I was recently on a walk (yes, I walk for exercise from time to time) with a friend. Whilst perambulating and conversing, I opened up about recent emotional difficulties. To my recollection, this was the first time I’d done that with this particular acquaintance, despite having been friends for over a decade and having gone through some significant life experiences alongside this dude. Which got me wondering: Why did I wait so long? How is it so easy for me to write my feelings but so challenging to make the words come out of my mouth?
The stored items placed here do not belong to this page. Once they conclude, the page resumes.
@[simp] theorem State.setChannel_pending (s : State) (ch : PulseCh) (p : PulseChannel) :
    (s.setChannel ch p).pending = s.pending := by simp only [State.setChannel]
@[simp] theorem State.setChannel_cmdt (s : State) (ch : PulseCh) (p : PulseChannel) :
    (s.setChannel ch p).cmdt = s.cmdt := by simp only [State.setChannel]
@[simp] theorem State.setChannel_pdir (s : State) (ch : PulseCh) (p : PulseChannel) :
    (s.setChannel ch p).pdir = s.pdir := by simp only [State.setChannel]
@[simp] theorem State.setChannel_pcache (s : State) (ch : PulseCh) (p : PulseChannel) :
    (s.setChannel ch p).pcache = s.pcache := by simp only [State.setChannel]
@[simp] theorem State.setChannel_smu (s : State) (ch : PulseCh) (p : PulseChannel) :
    (s.setChannel ch p).smu = s.smu := by simp only [State.setChannel]
@[simp] theorem State.setChannel_circuits (s : State) (ch : PulseCh) (p : PulseChannel) :
    (s.setChannel ch p).circuits = s.circuits := by simp only [State.setChannel]
@[simp] theorem State.setChannel_odu (s : State) (ch : PulseCh) (p : PulseChannel) :
    (s.setChannel ch p).odu = s.odu := by simp only [State.setChannel]
@[simp] theorem State.setChannel_shu (s : State) (ch : PulseCh) (p : PulseChannel) :
    (s.setChannel ch p).shu = s.shu := by simp only [State.setChannel]
@[simp] theorem State.setChannel_lbi (s : State) (ch : PulseCh) (p : PulseChannel) :
    (s.setChannel ch p).lbi = s.lbi := by simp only [State.setChannel]
@[simp] theorem State.setChannel_evu (s : State) (ch : PulseCh) (p : PulseChannel) :
    (s.setChannel ch p).evu = s.evu := by simp only [State.setChannel]
@[simp] theorem State.setChannel_moment (s : State) (ch : PulseCh) (p : PulseChannel) :
    (s.setChannel ch p).moment = s.moment := by simp only [State.setChannel]

@[simp] theorem State.setCircuit_pending (s : State) (n : CircuitNo) (c : Circuit) :
    (s.setCircuit n c).pending = s.pending := by simp only [State.setCircuit]
@[simp] theorem State.setCircuit_cmdt (s : State) (n : CircuitNo) (c : Circuit) :
    (s.setCircuit n c).cmdt = s.cmdt := by simp only [State.setCircuit]
@[simp] theorem State.setCircuit_pdir (s : State) (n : CircuitNo) (c : Circuit) :
    (s.setCircuit n c).pdir = s.pdir := by simp only [State.setCircuit]
@[simp] theorem State.setCircuit_pcache (s : State) (n : CircuitNo) (c : Circuit) :
    (s.setCircuit n c).pcache = s.pcache := by simp only [State.setCircuit]
@[simp] theorem State.setCircuit_smu (s : State) (n : CircuitNo) (c : Circuit) :
    (s.setCircuit n c).smu = s.smu := by simp only [State.setCircuit]
@[simp] theorem State.setCircuit_piu (s : State) (n : CircuitNo) (c : Circuit) :
    (s.setCircuit n c).piu = s.piu := by simp only [State.setCircuit]
@[simp] theorem State.setCircuit_odu (s : State) (n : CircuitNo) (c : Circuit) :
    (s.setCircuit n c).odu = s.odu := by simp only [State.setCircuit]
@[simp] theorem State.setCircuit_shu (s : State) (n : CircuitNo) (c : Circuit) :
    (s.setCircuit n c).shu = s.shu := by simp only [State.setCircuit]
@[simp] theorem State.setCircuit_lbi (s : State) (n : CircuitNo) (c : Circuit) :
    (s.setCircuit n c).lbi = s.lbi := by simp only [State.setCircuit]
@[simp] theorem State.setCircuit_evu (s : State) (n : CircuitNo) (c : Circuit) :
    (s.setCircuit n c).evu = s.evu := by simp only [State.setCircuit]
@[simp] theorem State.setCircuit_moment (s : State) (n : CircuitNo) (c : Circuit) :
    (s.setCircuit n c).moment = s.moment := by simp only [State.setCircuit]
Some of the answer is certainly cultural. The example my Japanese father set for me as a child was, well, what you might expect from a Japanese man. Stoic and emotionally reserved. But some of the the answer to that question has to be gendered. By which I mean: One big reason that I waited so long to finally open myself up to my friend was that it isn’t what men do.
I (much like the rest of you) fell in love with the Apple+ comedy series Ted Lasso during pandemic lockdown. When we simply needed to feel good about something, anything at all. The story of an American football coach (Jason Sudeikis) whose sole talent appeared to be his relentless optimism, recruited to lead a British football club by an owner who hopes he’ll run the club into the ground: It was what we needed. It was the type of streaming show that you binged your way through, then immediately pulled out your phone and googled something like “release date season two ted lasso”.
Ted has done well, pulling multiple awards and a ton of adulation. The writing is great, the acting superb, the comedy out of the world. It’s what you’d expect from the guy who made Scrubs (Bill Lawrence), which remains one of my all-time favorite shows. But it’s Ted Lasso’s approach to masculinity I love the most. And to be honest — beyond its roots as a comedic sketch advertisement for NBC’s venture into Premier League (that’s a European “football” league if you’re wondering, just a “football” league if you’re European, and a European “soccer” league for us ‘Murricans) — it’s what the show is about. Ted Lasso is a show that explores what it means to be a modern man.